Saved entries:
**********

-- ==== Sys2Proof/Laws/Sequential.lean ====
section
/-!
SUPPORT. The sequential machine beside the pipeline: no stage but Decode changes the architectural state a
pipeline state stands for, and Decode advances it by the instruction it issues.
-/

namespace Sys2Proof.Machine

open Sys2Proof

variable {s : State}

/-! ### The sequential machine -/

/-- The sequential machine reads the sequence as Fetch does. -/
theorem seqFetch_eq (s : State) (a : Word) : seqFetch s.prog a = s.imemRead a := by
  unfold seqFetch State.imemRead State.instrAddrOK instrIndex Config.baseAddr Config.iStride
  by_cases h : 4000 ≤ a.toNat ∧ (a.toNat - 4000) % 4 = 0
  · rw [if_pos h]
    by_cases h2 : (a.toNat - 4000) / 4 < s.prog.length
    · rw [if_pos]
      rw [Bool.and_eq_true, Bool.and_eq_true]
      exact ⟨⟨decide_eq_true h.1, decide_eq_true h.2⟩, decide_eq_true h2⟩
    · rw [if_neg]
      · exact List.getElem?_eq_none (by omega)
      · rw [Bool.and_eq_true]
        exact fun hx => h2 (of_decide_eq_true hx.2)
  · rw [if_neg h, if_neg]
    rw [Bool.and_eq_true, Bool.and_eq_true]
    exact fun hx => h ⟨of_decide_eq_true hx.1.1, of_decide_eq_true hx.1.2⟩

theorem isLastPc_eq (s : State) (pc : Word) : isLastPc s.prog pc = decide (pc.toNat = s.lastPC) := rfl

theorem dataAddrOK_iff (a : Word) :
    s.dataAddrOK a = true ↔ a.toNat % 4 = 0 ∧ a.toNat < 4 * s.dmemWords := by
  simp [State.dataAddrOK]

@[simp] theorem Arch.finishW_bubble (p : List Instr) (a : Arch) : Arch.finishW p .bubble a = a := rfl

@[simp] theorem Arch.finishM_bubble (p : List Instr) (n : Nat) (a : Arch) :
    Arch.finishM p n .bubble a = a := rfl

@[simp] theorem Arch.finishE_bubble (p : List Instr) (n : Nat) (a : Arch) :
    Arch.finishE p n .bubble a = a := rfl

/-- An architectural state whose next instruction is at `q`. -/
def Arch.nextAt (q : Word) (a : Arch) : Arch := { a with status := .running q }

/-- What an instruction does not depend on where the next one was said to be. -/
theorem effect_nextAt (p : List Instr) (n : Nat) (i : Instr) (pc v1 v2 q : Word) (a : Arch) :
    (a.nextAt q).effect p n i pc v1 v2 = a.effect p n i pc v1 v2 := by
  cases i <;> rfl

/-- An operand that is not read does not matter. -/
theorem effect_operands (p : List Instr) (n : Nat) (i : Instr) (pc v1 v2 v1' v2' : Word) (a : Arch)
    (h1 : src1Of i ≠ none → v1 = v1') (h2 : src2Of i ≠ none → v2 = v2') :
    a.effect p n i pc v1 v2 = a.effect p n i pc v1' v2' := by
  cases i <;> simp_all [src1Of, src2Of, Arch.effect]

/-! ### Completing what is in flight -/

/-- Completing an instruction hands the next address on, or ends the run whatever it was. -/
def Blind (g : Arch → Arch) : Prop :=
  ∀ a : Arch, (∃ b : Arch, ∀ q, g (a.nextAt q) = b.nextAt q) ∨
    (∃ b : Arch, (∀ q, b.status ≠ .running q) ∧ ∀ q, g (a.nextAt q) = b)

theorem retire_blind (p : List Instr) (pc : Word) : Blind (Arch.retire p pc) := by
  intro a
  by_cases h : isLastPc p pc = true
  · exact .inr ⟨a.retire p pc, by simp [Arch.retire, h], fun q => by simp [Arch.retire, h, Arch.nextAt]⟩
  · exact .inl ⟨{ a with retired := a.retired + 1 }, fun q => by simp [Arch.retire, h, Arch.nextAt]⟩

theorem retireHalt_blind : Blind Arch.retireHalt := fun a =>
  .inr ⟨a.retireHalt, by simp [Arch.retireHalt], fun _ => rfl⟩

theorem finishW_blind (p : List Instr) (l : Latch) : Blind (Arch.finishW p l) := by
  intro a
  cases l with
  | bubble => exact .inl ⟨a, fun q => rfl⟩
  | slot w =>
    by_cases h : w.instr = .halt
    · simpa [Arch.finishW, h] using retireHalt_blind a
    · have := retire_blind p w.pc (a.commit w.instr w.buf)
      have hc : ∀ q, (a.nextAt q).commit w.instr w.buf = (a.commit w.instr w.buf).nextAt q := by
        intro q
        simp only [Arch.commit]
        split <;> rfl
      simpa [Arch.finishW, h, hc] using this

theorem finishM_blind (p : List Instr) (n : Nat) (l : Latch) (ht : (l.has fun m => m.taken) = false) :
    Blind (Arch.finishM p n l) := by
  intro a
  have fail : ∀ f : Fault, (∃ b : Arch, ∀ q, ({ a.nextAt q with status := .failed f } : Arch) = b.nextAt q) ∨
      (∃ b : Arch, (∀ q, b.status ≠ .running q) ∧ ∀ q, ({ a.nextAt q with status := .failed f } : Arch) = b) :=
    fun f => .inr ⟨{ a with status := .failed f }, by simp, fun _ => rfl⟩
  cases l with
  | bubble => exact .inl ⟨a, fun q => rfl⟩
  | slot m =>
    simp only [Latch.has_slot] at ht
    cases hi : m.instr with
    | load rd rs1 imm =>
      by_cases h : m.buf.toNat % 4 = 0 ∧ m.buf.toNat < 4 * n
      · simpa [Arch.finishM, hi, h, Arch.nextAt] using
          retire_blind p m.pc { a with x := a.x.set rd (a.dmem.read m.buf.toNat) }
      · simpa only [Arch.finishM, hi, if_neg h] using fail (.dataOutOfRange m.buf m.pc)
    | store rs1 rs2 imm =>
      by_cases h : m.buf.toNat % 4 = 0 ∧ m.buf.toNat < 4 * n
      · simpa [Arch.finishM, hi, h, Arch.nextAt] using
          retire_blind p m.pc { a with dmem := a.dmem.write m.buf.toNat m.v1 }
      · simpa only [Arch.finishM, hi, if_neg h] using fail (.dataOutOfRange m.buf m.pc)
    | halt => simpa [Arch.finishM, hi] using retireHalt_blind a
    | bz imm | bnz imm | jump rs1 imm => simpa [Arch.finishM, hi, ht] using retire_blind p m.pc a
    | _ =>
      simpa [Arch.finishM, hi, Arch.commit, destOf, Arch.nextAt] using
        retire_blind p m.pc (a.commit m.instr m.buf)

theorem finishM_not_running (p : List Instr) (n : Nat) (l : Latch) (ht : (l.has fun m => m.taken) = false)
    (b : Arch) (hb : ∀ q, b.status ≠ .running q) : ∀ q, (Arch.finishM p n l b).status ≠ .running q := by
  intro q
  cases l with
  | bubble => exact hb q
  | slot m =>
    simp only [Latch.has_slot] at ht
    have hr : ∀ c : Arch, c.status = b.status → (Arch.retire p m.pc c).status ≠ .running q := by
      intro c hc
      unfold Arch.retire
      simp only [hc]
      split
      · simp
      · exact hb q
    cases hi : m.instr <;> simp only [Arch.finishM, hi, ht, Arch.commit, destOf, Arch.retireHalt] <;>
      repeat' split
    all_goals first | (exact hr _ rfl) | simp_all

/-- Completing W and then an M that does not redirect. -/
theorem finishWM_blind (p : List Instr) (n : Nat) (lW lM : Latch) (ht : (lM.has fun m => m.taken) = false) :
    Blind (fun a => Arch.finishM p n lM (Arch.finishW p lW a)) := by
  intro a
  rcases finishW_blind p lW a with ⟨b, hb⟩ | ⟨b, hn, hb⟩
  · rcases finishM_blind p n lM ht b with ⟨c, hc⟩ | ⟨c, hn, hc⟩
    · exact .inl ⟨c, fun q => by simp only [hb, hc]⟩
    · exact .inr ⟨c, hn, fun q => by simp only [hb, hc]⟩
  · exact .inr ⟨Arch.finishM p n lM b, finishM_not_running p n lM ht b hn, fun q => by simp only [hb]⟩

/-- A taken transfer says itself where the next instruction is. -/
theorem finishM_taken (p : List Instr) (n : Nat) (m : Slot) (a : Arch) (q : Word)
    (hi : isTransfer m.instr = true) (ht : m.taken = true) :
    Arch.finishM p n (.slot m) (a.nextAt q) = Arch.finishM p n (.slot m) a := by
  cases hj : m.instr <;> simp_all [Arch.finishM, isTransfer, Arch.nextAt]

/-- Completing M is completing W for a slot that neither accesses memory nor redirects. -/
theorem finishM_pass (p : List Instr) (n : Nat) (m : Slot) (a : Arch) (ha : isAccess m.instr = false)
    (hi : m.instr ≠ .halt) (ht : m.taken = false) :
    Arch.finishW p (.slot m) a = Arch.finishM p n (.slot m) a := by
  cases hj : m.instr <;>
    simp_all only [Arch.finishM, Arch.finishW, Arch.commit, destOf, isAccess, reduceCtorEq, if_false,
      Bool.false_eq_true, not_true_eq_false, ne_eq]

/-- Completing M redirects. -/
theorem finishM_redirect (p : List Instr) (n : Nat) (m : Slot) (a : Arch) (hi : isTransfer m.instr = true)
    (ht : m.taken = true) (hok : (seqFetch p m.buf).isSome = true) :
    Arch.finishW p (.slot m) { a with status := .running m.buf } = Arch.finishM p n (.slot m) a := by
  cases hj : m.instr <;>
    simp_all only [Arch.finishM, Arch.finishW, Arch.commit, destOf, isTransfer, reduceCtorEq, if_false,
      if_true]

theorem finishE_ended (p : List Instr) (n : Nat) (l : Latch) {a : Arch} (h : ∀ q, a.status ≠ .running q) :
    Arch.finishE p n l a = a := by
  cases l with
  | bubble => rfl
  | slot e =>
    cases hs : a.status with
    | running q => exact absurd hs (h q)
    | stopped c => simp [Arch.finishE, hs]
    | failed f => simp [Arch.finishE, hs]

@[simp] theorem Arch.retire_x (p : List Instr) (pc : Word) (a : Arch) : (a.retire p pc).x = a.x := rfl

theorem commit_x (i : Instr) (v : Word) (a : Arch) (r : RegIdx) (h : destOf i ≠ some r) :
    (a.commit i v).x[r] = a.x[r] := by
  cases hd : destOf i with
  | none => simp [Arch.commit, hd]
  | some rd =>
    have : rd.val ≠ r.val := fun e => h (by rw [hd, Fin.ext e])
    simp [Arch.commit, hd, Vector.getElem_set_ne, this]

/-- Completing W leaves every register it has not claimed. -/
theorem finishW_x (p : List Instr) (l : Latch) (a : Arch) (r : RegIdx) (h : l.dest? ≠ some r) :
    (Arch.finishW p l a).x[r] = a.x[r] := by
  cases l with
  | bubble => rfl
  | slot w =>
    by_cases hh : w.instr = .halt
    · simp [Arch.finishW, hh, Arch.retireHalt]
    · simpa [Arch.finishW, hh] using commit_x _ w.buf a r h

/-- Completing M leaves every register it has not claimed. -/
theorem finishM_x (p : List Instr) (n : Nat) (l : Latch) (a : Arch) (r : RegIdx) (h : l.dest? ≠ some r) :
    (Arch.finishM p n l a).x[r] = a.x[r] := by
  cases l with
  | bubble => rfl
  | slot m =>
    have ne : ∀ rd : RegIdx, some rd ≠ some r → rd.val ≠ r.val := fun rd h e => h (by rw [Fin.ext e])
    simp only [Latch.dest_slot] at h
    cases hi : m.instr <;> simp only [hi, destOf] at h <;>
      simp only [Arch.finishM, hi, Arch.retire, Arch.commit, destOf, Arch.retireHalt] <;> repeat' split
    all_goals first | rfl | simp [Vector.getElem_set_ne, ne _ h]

**********

Starting at the line above that holds "Arch.finishM p n (.slot m) (a.nextAt" and ending at the line that holds "by_cases hh : w.instr = .halt", transcribe each line exactly and include no other lines.

    Arch.finishM p n (.slot m) (a.nextAt q) = Arch.finishM p n (.slot m) a := by
  cases hj : m.instr <;> simp_all [Arch.finishM, isTransfer, Arch.nextAt]

/-- Completing M is completing W for a slot that neither accesses memory nor redirects. -/
theorem finishM_pass (p : List Instr) (n : Nat) (m : Slot) (a : Arch) (ha : isAccess m.instr = false)
    (hi : m.instr ≠ .halt) (ht : m.taken = false) :
    Arch.finishW p (.slot m) a = Arch.finishM p n (.slot m) a := by
  cases hj : m.instr <;>
    simp_all only [Arch.finishM, Arch.finishW, Arch.commit, destOf, isAccess, reduceCtorEq, if_false,
      Bool.false_eq_true, not_true_eq_false, ne_eq]

/-- Completing M redirects. -/
theorem finishM_redirect (p : List Instr) (n : Nat) (m : Slot) (a : Arch) (hi : isTransfer m.instr = true)
    (ht : m.taken = true) (hok : (seqFetch p m.buf).isSome = true) :
    Arch.finishW p (.slot m) { a with status := .running m.buf } = Arch.finishM p n (.slot m) a := by
  cases hj : m.instr <;>
    simp_all only [Arch.finishM, Arch.finishW, Arch.commit, destOf, isTransfer, reduceCtorEq, if_false,
      if_true]

theorem finishE_ended (p : List Instr) (n : Nat) (l : Latch) {a : Arch} (h : ∀ q, a.status ≠ .running q) :
    Arch.finishE p n l a = a := by
  cases l with
  | bubble => rfl
  | slot e =>
    cases hs : a.status with
    | running q => exact absurd hs (h q)
    | stopped c => simp [Arch.finishE, hs]
    | failed f => simp [Arch.finishE, hs]

@[simp] theorem Arch.retire_x (p : List Instr) (pc : Word) (a : Arch) : (a.retire p pc).x = a.x := rfl

theorem commit_x (i : Instr) (v : Word) (a : Arch) (r : RegIdx) (h : destOf i ≠ some r) :
    (a.commit i v).x[r] = a.x[r] := by
  cases hd : destOf i with
  | none => simp [Arch.commit, hd]
  | some rd =>
    have : rd.val ≠ r.val := fun e => h (by rw [hd, Fin.ext e])
    simp [Arch.commit, hd, Vector.getElem_set_ne, this]

/-- Completing W leaves every register it has not claimed. -/
theorem finishW_x (p : List Instr) (l : Latch) (a : Arch) (r : RegIdx) (h : l.dest? ≠ some r) :
    (Arch.finishW p l a).x[r] = a.x[r] := by
  cases l with
  | bubble => rfl
  | slot w =>
    by_cases hh : w.instr = .halt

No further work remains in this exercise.